Re: Avoiding *mandatory* overcommit...

From: Steve Thompson (stevet@sendon.net)
Date: Mon Apr 03 2000 - 22:39:50 EST


Quoting Linda Walsh (law@sgi.com):
> Marco Colombo wrote:
> Just because a bug is documented still doesn't mean it is not a bug. Oh yeah,
> it's not a bug...it's a *feature*. A proper feature operates under the principle
> of "least surprise". Most users will expect malloc to allocate a real, usable
> pointer. If the pointer is not usable, they will consider it broken. The fact
> that some arcane design describes how this really isn't a bug is irrelevant.
> The user did not *ask* for such behavior. Most likely they want the behavior of
> getting back a *usable* pointer. Please -- don't try to argue that users really
> don't care if malloc returns a bogus pointer. It won't fly.

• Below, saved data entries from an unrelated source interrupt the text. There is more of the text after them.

/-! ### recordError -/

@[simp] theorem recordError_port (c : Cause) (op : BitVec 8) (s : State) :
    (recordError c op s).port = s.port := by unfold recordError; split <;> rfl
@[simp] theorem recordError_res (c : Cause) (op : BitVec 8) (s : State) :
    (recordError c op s).res = s.res := by unfold recordError; split <;> rfl
@[simp] theorem recordError_inLen (c : Cause) (op : BitVec 8) (s : State) :
    (recordError c op s).inLen = s.inLen := by unfold recordError; split <;> rfl
@[simp] theorem recordError_blockMax (c : Cause) (op : BitVec 8) (s : State) :
    (recordError c op s).blockMax = s.blockMax := by unfold recordError; split <;> rfl
@[simp] theorem recordError_inMem (c : Cause) (op : BitVec 8) (s : State) :
    (recordError c op s).inMem = s.inMem := by unfold recordError; split <;> rfl
@[simp] theorem recordError_inEra (c : Cause) (op : BitVec 8) (s : State) :
    (recordError c op s).inEra = s.inEra := by unfold recordError; split <;> rfl
@[simp] theorem recordError_fr (c : Cause) (op : BitVec 8) (s : State) :
    (recordError c op s).fr = s.fr := by unfold recordError; split <;> rfl
@[simp] theorem recordError_frStale (c : Cause) (op : BitVec 8) (s : State) :
    (recordError c op s).frStale = s.frStale := by unfold recordError; split <;> rfl
@[simp] theorem recordError_rr (c : Cause) (op : BitVec 8) (s : State) :
    (recordError c op s).rr = s.rr := by unfold recordError; split <;> rfl
@[simp] theorem recordError_rrStale (c : Cause) (op : BitVec 8) (s : State) :
    (recordError c op s).rrStale = s.rrStale := by unfold recordError; split <;> rfl
@[simp] theorem recordError_ft (c : Cause) (op : BitVec 8) (s : State) :
    (recordError c op s).ft = s.ft := by unfold recordError; split <;> rfl
@[simp] theorem recordError_dist (c : Cause) (op : BitVec 8) (s : State) :
    (recordError c op s).dist = s.dist := by unfold recordError; split <;> rfl
@[simp] theorem recordError_st (c : Cause) (op : BitVec 8) (s : State) :
    (recordError c op s).st = s.st := by unfold recordError; split <;> rfl
@[simp] theorem recordError_w (c : Cause) (op : BitVec 8) (s : State) :
    (recordError c op s).w = s.w := by unfold recordError; split <;> rfl
@[simp] theorem recordError_nw (c : Cause) (op : BitVec 8) (s : State) :
    (recordError c op s).nw = s.nw := by unfold recordError; split <;> rfl
@[simp] theorem recordError_ht (c : Cause) (op : BitVec 8) (s : State) :
    (recordError c op s).ht = s.ht := by unfold recordError; split <;> rfl
@[simp] theorem recordError_lit (c : Cause) (op : BitVec 8) (s : State) :
    (recordError c op s).lit = s.lit := by unfold recordError; split <;> rfl
@[simp] theorem recordError_litLen (c : Cause) (op : BitVec 8) (s : State) :
    (recordError c op s).litLen = s.litLen := by unfold recordError; split <;> rfl
@[simp] theorem recordError_seq (c : Cause) (op : BitVec 8) (s : State) :
    (recordError c op s).seq = s.seq := by unfold recordError; split <;> rfl
@[simp] theorem recordError_nbSeq (c : Cause) (op : BitVec 8) (s : State) :
    (recordError c op s).nbSeq = s.nbSeq := by unfold recordError; split <;> rfl
@[simp] theorem recordError_rep (c : Cause) (op : BitVec 8) (s : State) :
    (recordError c op s).rep = s.rep := by unfold recordError; split <;> rfl
@[simp] theorem recordError_draws (c : Cause) (op : BitVec 8) (s : State) :
    (recordError c op s).draws = s.draws := by unfold recordError; split <;> rfl

theorem recordError_of_noError {c : Cause} {op : BitVec 8} {s : State} (h : noError s = true) :
    recordError c op s = { s with status := packStatus c op } := by simp [recordError, h]

theorem recordError_of_error {c : Cause} {op : BitVec 8} {s : State} (h : noError s = false) :
    recordError c op s = s := by simp [recordError, h]

/-! ### Register files -/

@[simp] theorem RevBank.get_set_same (b : RevBank) (r : RSel) (v : RevReader) : (b.set r v).get r = v := by
  cases r <;> rfl
theorem RevBank.get_set_ne {b : RevBank} {r q : RSel} {v : RevReader} (h : q ≠ r) : (b.set r v).get q = b.get q := by
  cases r <;> cases q <;> first | rfl | exact absurd rfl h
@[simp] theorem RevBank.set_get (b : RevBank) (r : RSel) : b.set r (b.get r) = b := by cases r <;> rfl
@[simp] theorem RevBank.set_set (b : RevBank) (r : RSel) (u v : RevReader) : (b.set r u).set r v = b.set r v := by
  cases r <;> rfl
@[ext] theorem RevBank.ext_get {b c : RevBank} (h : ∀ r, b.get r = c.get r) : b = c := by
  have h0 := h .r0; have h1 := h .r1; have h2 := h .r2; have h3 := h .r3; have h4 := h .r4; have h5 := h .r5
  cases b; cases c; simp_all [RevBank.get]

@[simp] theorem RevMarks.get_clear_same (m : RevMarks) (r : RSel) : (m.clear r).get r = false := by cases r <;> rfl
theorem RevMarks.get_clear_ne {m : RevMarks} {r q : RSel} (h : q ≠ r) : (m.clear r).get q = m.get q := by
  cases r <;> cases q <;> first | rfl | exact absurd rfl h
/-- A reader's mark after a marking: the old one, or the hit. -/
@[simp] theorem markReverse_get (hit : RevReader → Bool) (b : RevBank) (m : RevMarks) (r : RSel) :
    (markReverse hit b m).get r = (m.get r || hit (b.get r)) := by cases r <;> rfl

@[simp] theorem FseBank.get_set_same (b : FseBank) (t : TSel) (v : FseTable) : (b.set t v).get t = v := by
  cases t <;> rfl
theorem FseBank.get_set_ne {b : FseBank} {t u : TSel} {v : FseTable} (h : u ≠ t) : (b.set t v).get u = b.get u := by
  cases t <;> cases u <;> first | rfl | exact absurd rfl h
@[simp] theorem FseBank.set_get (b : FseBank) (t : TSel) : b.set t (b.get t) = b := by cases t <;> rfl

@[simp] theorem StBank.get_set_same (b : StBank) (x : SSel) (v : BitVec 9) : (b.set x v).get x = v := by
  cases x <;> rfl
theorem StBank.get_set_ne {b : StBank} {x y : SSel} {v : BitVec 9} (h : y ≠ x) : (b.set x v).get y = b.get y := by
  cases x <;> cases y <;> first | rfl | exact absurd rfl h

/-! ### STATUS -/

@[simp] theorem noError_reset : noError State.reset = true := by decide

/-- STATUS holds an error after one is packed: no category has code 0. -/
theorem statusCat_packStatus (c : Cause) (op : BitVec 8) : statusCat (packStatus c op) = categoryCode (causeCategory c) := by
  apply BitVec.eq_of_toNat_eq
  have hcat := (categoryCode (causeCategory c)).isLt
  have hc := (causeCode c).isLt
  have hop := op.isLt
  simp only [statusCat, packStatus, BitVec.extractLsb'_toNat, BitVec.toNat_ofNat, Nat.shiftRight_zero]
  omega

theorem noError_of_packStatus {s : State} {c : Cause} {op : BitVec 8} (h : s.status = packStatus c op) :
    noError s = false := by
  unfold noError
  rw [h, statusCat_packStatus]
  cases c <;> rfl

end Sys2Proof.Machine
end

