-- ==== Sys2Proof/Laws/Ops.lean ====
section
/-! SUPPORT. How operations run: one equation for each primitive, what a sequence of two can do, how a command ends, and
what taking an error leaves unchanged. Later proofs cite these and unfold no operation of Machine/Ops.lean. -/

namespace Sys2Proof.Machine

variable {α β : Type}

/-! ## Primitives -/

@[simp] theorem pure_apply (a : α) (s : State) : (pure a : Op α) s = .ok a s := rfl
@[simp] theorem raise_apply (c : Cause) (s : State) : (raise c : Op α) s = .error (.raise c) s := rfl
@[simp] theorem stop_apply (f : Fault) (s : State) : (stop f : Op α) s = .error (.fault f) s := rfl
@[simp] theorem look_apply (f : State → α) (s : State) : look f s = .ok (f s) s := rfl
@[simp] theorem change_apply (f : State → State) (s : State) : change f s = .ok () (f s) := rfl
@[simp] theorem draw_apply (x : Config.Slot) (s : State) :
    draw x s = .ok (Config.freeNat s.draws x) { s with draws := s.draws + 1 } := rfl
@[simp] theorem setRes_apply (v : Nat) (s : State) : setRes v s = .ok () { s with res := BitVec.ofNat 32 v } := rfl
@[simp] theorem setTable_apply (t : TSel) (v : FseTable) (s : State) :
    setTable t v s = .ok () { s with ft := s.ft.set t v } := rfl
@[simp] theorem setSt_apply (x : SSel) (v : Nat) (s : State) :
    setSt x v s = .ok () { s with st := s.st.set x (BitVec.ofNat 9 v) } := rfl

theorem ensure_apply (p : Prop) [Decidable p] (c : Cause) (s : State) :
    ensure p c s = if p then .ok () s else .error (.raise c) s := rfl
@[simp] theorem ensure_of {p : Prop} [Decidable p] {c : Cause} {s : State} (h : p) : ensure p c s = .ok () s := if_pos h
theorem ensure_of_not {p : Prop} [Decidable p] {c : Cause} {s : State} (h : ¬p) :
    ensure p c s = .error (.raise c) s := if_neg h
theorem ensure_eq_ok {p : Prop} [Decidable p] {c : Cause} {s t : State} {u : Unit} :
    ensure p c s = .ok u t ↔ p ∧ t = s := by
  by_cases h : p <;> simp [ensure_apply, h, eq_comm]
theorem ensure_eq_error {p : Prop} [Decidable p] {c : Cause} {s t : State} {e : Stop} :
    ensure p c s = .error e t ↔ ¬p ∧ e = .raise c ∧ t = s := by
  by_cases h : p <;> simp [ensure_apply, h, eq_comm]

theorem readIn_of_lt {a : Nat} {s : State} (h : a < Config.inCap) : readIn a s = .ok (inByte s a) s := if_pos h
theorem readIn_eq_ok {a : Nat} {s t : State} {b : Byte} :
    readIn a s = .ok b t ↔ a < Config.inCap ∧ b = inByte s a ∧ t = s := by
  by_cases h : a < Config.inCap <;> simp [readIn, h, eq_comm]
theorem writeLit_of_lt {a : Nat} {b : Byte} {s : State} (h : a < Config.litCap) :
    writeLit a b s = .ok () { s with lit := s.lit.set a b } := if_pos h
theorem seqAppend_of_lt {ll off ml : Nat} {s : State} (h : s.nbSeq.toNat < Config.seqCap) :
    seqAppend ll off ml s = .ok () { s with
      seq := s.seq ++ [⟨BitVec.ofNat 32 ll, BitVec.ofNat 32 off, BitVec.ofNat 32 ml⟩]
      nbSeq := BitVec.ofNat 17 (s.nbSeq.toNat + 1) } := if_pos h

/-! ## One operation after another -/

@[simp] theorem bind_apply (x : Op α) (f : α → Op β) (s : State) :
    (x >>= f) s = match x s with
      | .ok a t => f a t
      | .error e t => .error e t := by
  show EStateM.bind x f s = _
  unfold EStateM.bind
  cases x s <;> rfl

theorem bind_of_ok {x : Op α} {f : α → Op β} {s t : State} {a : α} (h : x s = .ok a t) : (x >>= f) s = f a t := by
  rw [bind_apply, h]
theorem bind_of_error {x : Op α} {f : α → Op β} {s t : State} {e : Stop} (h : x s = .error e t) :
    (x >>= f) s = .error e t := by rw [bind_apply, h]

/-- A sequence that ends well: both parts did. -/
theorem bind_eq_ok {x : Op α} {f : α → Op β} {s t : State} {b : β} :
    (x >>= f) s = .ok b t ↔ ∃ a u, x s = .ok a u ∧ f a u = .ok b t := by
  rw [bind_apply]
  cases h : x s <;> simp

/-- A sequence that stops: the first part did, or the second. -/
theorem bind_eq_error {x : Op α} {f : α → Op β} {s t : State} {e : Stop} :
    (x >>= f) s = .error e t ↔ x s = .error e t ∨ ∃ a u, x s = .ok a u ∧ f a u = .error e t := by
  rw [bind_apply]
  cases h : x s <;> simp

/-! ## Selectors, ranges, readiness -/

@[simp] theorem select_some (v : α) (s : State) : select (some v) s = .ok v s := rfl
@[simp] theorem select_none (s : State) : select (none : Option α) s = .error (.raise .argRange) s := rfl
theorem selectReader_of {r : BitVec 3} {k : RSel} (h : readerOf? r = some k) (s : State) : selectReader r s = .ok k s := by
  simp [selectReader, h]
theorem selectTable_of {t : BitVec 3} {k : TSel} (h : tableOf? t = some k) (s : State) : selectTable t s = .ok k s := by
  simp [selectTable, h]
theorem selectState_of {x : BitVec 3} {k : SSel} (h : stateOf? x = some k) (s : State) : selectState x s = .ok k s := by
  simp [selectState, h]

/-- R85 step 4: the selector R names a reader exactly when it is 0..5. -/
theorem readerOf?_isSome (r : BitVec 3) : (readerOf? r).isSome = readerOk r := by revert r; decide
theorem tableOf?_isSome (t : BitVec 3) : (tableOf? t).isSome = tableOk t := by revert t; decide
theorem stateOf?_isSome (x : BitVec 3) : (stateOf? x).isSome = stateOk x := by revert x; decide

theorem checkRegion_apply (a lim : Nat) (s : State) :
    checkRegion a lim s = if a ≤ lim ∧ lim ≤ s.inLen.toNat then .ok () s else .error (.raise .argRange) s := rfl
theorem needForward_apply (s : State) :
    needForward s = if s.fr.valid = true then .ok () s else .error (.raise .notReady) s := rfl
theorem needReader_apply (r : RSel) (s : State) :
    needReader r s = if (s.rr.get r).valid = true then .ok () s else .error (.raise .notReady) s := rfl
theorem needTable_apply (x : SSel) (s : State) :
    needTable x s = if (s.ft.get (tabOf x)).valid = true then .ok () s else .error (.raise .notReady) s := rfl
theorem needInTable_apply (x : SSel) (s : State) :
    needInTable x s =
      if decide ((s.st.get x).toNat < 2 ^ (s.ft.get (tabOf x)).al.toNat) = true then .ok () s
      else .error (.raise .notReady) s := rfl
theorem needHuffman_apply (s : State) :
    needHuffman s = if s.ht.valid = true then .ok () s else .error (.raise .notReady) s := rfl

/-! ## The end of a command -/

theorem runCommand_of_noError {op : BitVec 8} {ws : List Element} {body : Op Unit} {s : State} (h : noError s = true) :
    runCommand op ws body s = finish op ws s (body s) := by simp [runCommand, gateShut, h]

theorem runCommand_of_error {op : BitVec 8} {ws : List Element} {body : Op Unit} {s : State} (h : noError s = false) :
    runCommand op ws body s = .next s := by simp [runCommand, gateShut, h]

/-- All that an ended command can be: its operation's state, or an error taken. -/
theorem finish_eq_next {op : BitVec 8} {ws : List Element} {s t : State} {r : EStateM.Result Stop State Unit} :
    finish op ws s r = .next t ↔ r = .ok () t ∨ ∃ c s1, r = .error (.raise c) s1 ∧ t = takeError op ws c s s1 := by
  cases r with
  | ok u s' => simp [finish]
  | error e s' =>
    cases e with
    | raise c =>
      simp only [finish, Host.Outcome.next.injEq, reduceCtorEq, false_or]
      constructor
      · rintro rfl; exact ⟨c, s', rfl, rfl⟩
      · rintro ⟨c', s1, h, rfl⟩; cases h; rfl
    | fault f => simp [finish]

theorem finish_ne_refused {op : BitVec 8} {ws : List Element} {s : State} {r : EStateM.Result Stop State Unit} {x : Refusal} :
    finish op ws s r ≠ .refused x := by
  cases r with
  | ok u s' => simp [finish]
  | error e s' => cases e <;> simp [finish]

/-- All that a gated command can do when it answers a next state. -/
theorem runCommand_eq_next {op : BitVec 8} {ws : List Element} {body : Op Unit} {s t : State} :
    runCommand op ws body s = .next t ↔
      noError s = false ∧ t = s ∨
      noError s = true ∧ (body s = .ok () t ∨ ∃ c s1, body s = .error (.raise c) s1 ∧ t = takeError op ws c s s1) := by
  cases h : noError s
  · simp [runCommand_of_error h, eq_comm]
  · simp [runCommand_of_noError h, finish_eq_next]

/-! ## Taking an error -/

theorem takeError_of_illegal {op : BitVec 8} {ws : List Element} {c : Cause} {s0 s1 : State}
    (h : causeCategory c = .illegalCommand) : takeError op ws c s0 s1 = recordError c op s0 := by simp [takeError, h]

theorem takeError_nil {op : BitVec 8} {c : Cause} {s0 s1 : State} (h : causeCategory c ≠ .illegalCommand) :
    takeError op [] c s0 s1 = recordError c op { s0 with draws := s1.draws + 1 } := by simp [takeError, h, unspecify]

/-- STATUS after a command's first error (R310). -/
theorem takeError_status {op : BitVec 8} {ws : List Element} {c : Cause} {s0 s1 : State} (h : noError s0 = true) :
    (takeError op ws c s0 s1).status = packStatus c op := by
  have key : (unspecify ws c s0 s1).status = s0.status := by
    have fold : ∀ (l : List Element) (u : State),
        (l.foldl (fun s e => unspecifyElement c s1.draws s0 s1 e s) u).status = u.status := by
      intro l
      induction l with
      | nil => intro u; rfl
      | cons e l ih => intro u; rw [List.foldl_cons, ih]; cases e <;> rfl
    exact fold ws s0
  unfold takeError recordError
  split_ifs with h1 h2
  · rfl
  · rfl
  · exact absurd (by simpa [noError, key] using h) h2

/-- RES, BLOCK_MAX, IN, the interface and the marks after an error: all as before (R313). -/
theorem takeError_kept {op : BitVec 8} {ws : List Element} {c : Cause} {s0 s1 : State} :
    (takeError op ws c s0 s1).res = s0.res ∧ (takeError op ws c s0 s1).blockMax = s0.blockMax ∧
      (takeError op ws c s0 s1).inMem = s0.inMem ∧ (takeError op ws c s0 s1).inEra = s0.inEra ∧
      (takeError op ws c s0 s1).port = s0.port ∧ (takeError op ws c s0 s1).frStale = s0.frStale ∧
      (takeError op ws c s0 s1).rrStale = s0.rrStale := by
  have fold : ∀ (l : List Element) (u : State),
      (l.foldl (fun s e => unspecifyElement c s1.draws s0 s1 e s) u).res = u.res ∧
      (l.foldl (fun s e => unspecifyElement c s1.draws s0 s1 e s) u).blockMax = u.blockMax ∧
      (l.foldl (fun s e => unspecifyElement c s1.draws s0 s1 e s) u).inMem = u.inMem ∧
      (l.foldl (fun s e => unspecifyElement c s1.draws s0 s1 e s) u).inEra = u.inEra ∧
      (l.foldl (fun s e => unspecifyElement c s1.draws s0 s1 e s) u).port = u.port ∧
      (l.foldl (fun s e => unspecifyElement c s1.draws s0 s1 e s) u).frStale = u.frStale ∧
      (l.foldl (fun s e => unspecifyElement c s1.draws s0 s1 e s) u).rrStale = u.rrStale := by
    intro l
    induction l with
    | nil => intro u; simp
    | cons e l ih =>
      intro u
      rw [List.foldl_cons]
      obtain ⟨h1, h2, h3, h4, h5, h6, h7⟩ := ih (unspecifyElement c s1.draws s0 s1 e u)
      rw [h1, h2, h3, h4, h5, h6, h7]
      cases e <;> exact ⟨rfl, rfl, rfl, rfl, rfl, rfl, rfl⟩
  unfold takeError
  simp only [recordError_res, recordError_blockMax, recordError_inMem, recordError_inEra, recordError_port,
    recordError_frStale, recordError_rrStale]
  split_ifs
  · exact ⟨rfl, rfl, rfl, rfl, rfl, rfl, rfl⟩
  · exact fold ws s0

end Sys2Proof.Machine
end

I don't want to come down on a particular side of this debate as I do not
consider myself knowledgeable enough to know exactly what the correct solution
is. However, I am writing a program which I expect to be able to use most of
the address space available to my process if necessary. Considering the OOM
killer's behavior, I _can_ write a reliable program but only at the expense
of the rest of the system.

As far as I can see, I need to do something like the following to ensure that
I get what I ask for:

#ifdef OOM_KILLER
static void avl_oom_handler(int sig)
{
    longjmp(avl_jmp_buf, sig);
}
#endif

struct avl_vm *avl_vm_create_area(size_t hint)
{
#ifdef OOM_KILLER
#ifdef __linux__
    struct sigaction new, old;
#endif
#endif
    struct avl_vm *a=NULL, *p;
    size_t len=hint * sizeof(struct avl_node);

    if(!(a=sys_malloc(sizeof(struct avl_vm))))
        return(NULL);

    a->vm=a->fl=NULL;

    if(!len)
        len=AVL_VM_UNIT;

    if((a->vm=mmap(void, len, (PROT_READ|PROT_WRITE), (MAP_PRIVATE|MAP_ANONYMOUS), -1, 0) == (void *)-1))
        goto avl_vm_create_area_abt;

    if(!a->vm)
        goto avl_vm_create_area_abt;

    a->len=len;

    if(!(a->vm_fl=sys_malloc(sizeof(struct avl_vm_free_list))))
        goto avl_vm_create_area_abt;

    a->fl->start=a->vm;
    a->fl->end=((void *)r + (len - sizeof(struct avl_node)));
    a->fl->next=NULL;

#ifdef OOM_KILLER
#ifdef __linux__
    /*
        Survival of the fittest
    */
    sigaction(SIG_BUS, NULL, &old);

    if(setjmp(avl_jmp_buf)) {
        sigaction(SIGBUS, &old, NULL); /* Just in case */
        errno=ENOMEM;
        goto avl_vm_create_area_abt;
    }

    new.sa_handler=avl_oom_handler;
    sigemptyset(&new.sa_mask);
    new.sa_flags=0;
    sigaction(SIGBUS, &new, NULL);

    p=a->fl->end;
    while(p > r)
        p--->right=0;

    sigaction(SIGBUS, &old, NULL);
#endif
#endif

    return(r);
}

Which, incidentally, is untested (uncompiled, really), but I expect it to work
as designed. I know that this scheme will stop my process from being killed
in situations where overcommit is enabled if it is my process which results in
a severe OOM condition. However, if another process provides the "straw" which
causes the OOM killer to start reaping, my scheme will not work.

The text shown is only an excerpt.